◆ **Brief**
Only some lines are wanted. Transcribe, exactly, the lines below from the line with "let hs := s.harvesters c" up to and including the line with "def execHarvestPlacement (cluster".

◆ **The input**
-- ==== Sys2Proof/Machine/Harvest.lean ====
section
/-! DEFINITION. Harvest teams: placement, resumption and revocation by a core's Tiller (04 R95-R97, 03 R68). -/

namespace Sys2Proof.Machine

/-- The registers c1 of a harvest warp at a placement or resumption: the range lent on its core, or zero with its tag
clear. -/
def lentQuad (l : Option Lent) : List Reg :=
  match l with
  | some l => launchQuad 0 l.len (permR ||| permW ||| permAtom)
  | none => List.replicate 4 Reg.zero

/-- A harvest warp meets the range its core lends. -/
def Warp.mapLent (w : Warp) (l : Option Lent) : Warp :=
  let q := lentQuad l
  { w with lentMap := l.isSome
           regs := Vector.ofFn (fun (i : Fin 128) => if 4 ≤ i.val && i.val < 8 then q.getD (i.val - 4) Reg.zero else w.regs[i.val]) }

/-- No owner warp of the core has had a ready path for 64 consecutive cycles. -/
def State.idleLong (s : State) (c : CoreKey) : Bool :=
  let x := s.core c
  !s.ownerReady c && x.turn.all (fun t => match s.warp t.w with | some w => w.inHarvest | none => true)
    && decide (x.idleSince + cycles64 ≤ s.cyclesOf c.cluster)

/-- The harvest warps on a core. -/
def State.harvesters (s : State) (c : CoreKey) : List Warp := (s.onCore c).filter Warp.inHarvest

/-- Shared free lines of a core. -/
def State.linesFree (s : State) (c : CoreKey) : Nat := 768 - ((s.onCore c).map Warp.holds).sum

/-- A partition that holds a cluster has its turns. -/
def State.ownerLive (s : State) (cluster : Nat) : Bool := s.parts.vals.any (fun p => p.clusters.getLsbD cluster && p.live)

/-- A partition's turns take place on a cluster: its own do, and those of the cluster's owner (R97). -/
def State.liveOn (s : State) (part cluster : Nat) : Bool :=
  (match s.part part with | some p => p.live && (p.clusters.getLsbD cluster || s.ownerLive cluster) | none => false)

/-- Harvest work may issue on the core: the partition's turns take place. -/
def State.tillerOn (s : State) (part : Nat) (c : CoreKey) : Bool := s.liveOn part c.cluster && s.idleLong c

/-- The range that a core lends to a partition's harvest warps: one of the partition's own (R97). -/
def State.lentTo (s : State) (c : CoreKey) (part : Nat) : Option Lent :=
  (s.core c).lent.filter (fun l => s.lending l && (match s.task l.task with | some t => t.part == part | none => false))

/-- A partition's harvest teams may stand on a cluster: it lies in their front end's range; or the cluster is another
partition's and the hypervisor's cross-partition option is set (R97; that each team of the queue may then stand there is
DESIGN CHOICE [71]). -/
def State.harvestOn (s : State) (p : Part) (t : Task) (cluster : Nat) : Bool :=
  (s.range p (s.feOf t)).contains cluster
    || (s.crossHarvest && s.clPres.getLsbD cluster && !p.clusters.getLsbD cluster && s.ownerLive cluster)

/-- The parked team of a core may resume: the core has as many shared free lines as its registers hold. -/
def State.resumeDue (s : State) (c : CoreKey) : Bool :=
  let hs := s.harvesters c
  !hs.isEmpty && hs.all Warp.parked && hs.all (fun w => s.tillerOn w.part c) && (hs.map Warp.wuse).sum ≤ s.linesFree c

/-- The compact pool of a core can hold a team's footprints. -/
def State.compactFits (s : State) (c : CoreKey) (t : Task) : Bool :=
  ((s.onCore c).map Warp.compact).sum + t.trec.warps * t.kd.footprint ≤ 16384

/-- The harvest team to be placed on a core: of a partition the first queued that may stand on the cluster, where it fits and
its warps find their private regions (DESIGN CHOICE [124]). The partitions that hold the cluster come first. -/
def State.harvestNext (s : State) (c : CoreKey) : Option Task :=
  if !(s.harvesters c).isEmpty then none
  else
    let next := fun (p : Part) =>
      if !s.tillerOn p.id c then none
      else ((p.harvestQ.filterMap s.task).find? (fun t => s.harvestOn p t c.cluster)).filter (fun t =>
        s.compactFits c t && s.poolHas p t)
    let own := fun (p : Part) => p.clusters.getLsbD c.cluster
    (s.parts.vals.filter own ++ s.parts.vals.filter (fun p => !own p)).findSome? next

/-- HARVEST_PLACEMENT: the parked team resumes, or the first of the queue is placed. -/
def execHarvestPlacement (cluster : BitVec 5) (core : BitVec 7) (s : State) : Host.Outcome State Fault Refusal :=
  .next (let c : CoreKey := ⟨cluster.toNat, core.toNat⟩
    if s.resumeDue c then
      (s.harvesters c).foldl (fun s w => (s.setWarp { w.mapLent (s.lentTo c w.part) with parked := false }).takeLines w.key) s
    else match s.harvestNext c with
    | none => s
    | some t =>
      let t := { t with phase := .running, cluster := c.cluster, cores := [c.core], eprio := t.trec.prio, rounds := 0 }
      let s := (s.setTask t).onPart t.part (fun p => { p with harvestQ := p.harvestQ.filter (· != t.id) })
      let s := s.placeWarps t 16 18
      (s.crew t.id).foldl (fun s w => s.setWarp (w.mapLent (s.lentTo c t.part))) s)

/-- A demand on the harvest warps of a core stands (R96): the turns of their partition or of the cluster's have stopped (R97,
R98), or the team that lends has completed or leaves. -/
def State.demandDue (s : State) (c : CoreKey) : Bool :=
  s.harvestRuns c &&
    ((s.harvesters c).any (fun w => !s.liveOn w.part c.cluster)
      || (s.core c).lent.any (fun l => !s.lending l))

/-- HARVEST_REVOCATION -/
def execHarvestRevocation (cluster : BitVec 5) (core : BitVec 7) (s : State) : Host.Outcome State Fault Refusal :=
  .next (let c : CoreKey := ⟨cluster.toNat, core.toNat⟩
    if s.demandDue c then s.revoke c false 0 else s)

end Sys2Proof.Machine
end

◆ **Exercise output**
  let hs := s.harvesters c
  !hs.isEmpty && hs.all Warp.parked && hs.all (fun w => s.tillerOn w.part c) && (hs.map Warp.wuse).sum ≤ s.linesFree c

/-- The compact pool of a core can hold a team's footprints. -/
def State.compactFits (s : State) (c : CoreKey) (t : Task) : Bool :=
  ((s.onCore c).map Warp.compact).sum + t.trec.warps * t.kd.footprint ≤ 16384

/-- The harvest team to be placed on a core: of a partition the first queued that may stand on the cluster, where it fits and
its warps find their private regions (DESIGN CHOICE [124]). The partitions that hold the cluster come first. -/
def State.harvestNext (s : State) (c : CoreKey) : Option Task :=
  if !(s.harvesters c).isEmpty then none
  else
    let next := fun (p : Part) =>
      if !s.tillerOn p.id c then none
      else ((p.harvestQ.filterMap s.task).find? (fun t => s.harvestOn p t c.cluster)).filter (fun t =>
        s.compactFits c t && s.poolHas p t)
    let own := fun (p : Part) => p.clusters.getLsbD c.cluster
    (s.parts.vals.filter own ++ s.parts.vals.filter (fun p => !own p)).findSome? next

/-- HARVEST_PLACEMENT: the parked team resumes, or the first of the queue is placed. -/
def execHarvestPlacement (cluster : BitVec 5) (core : BitVec 7) (s : State) : Host.Outcome State Fault Refusal :=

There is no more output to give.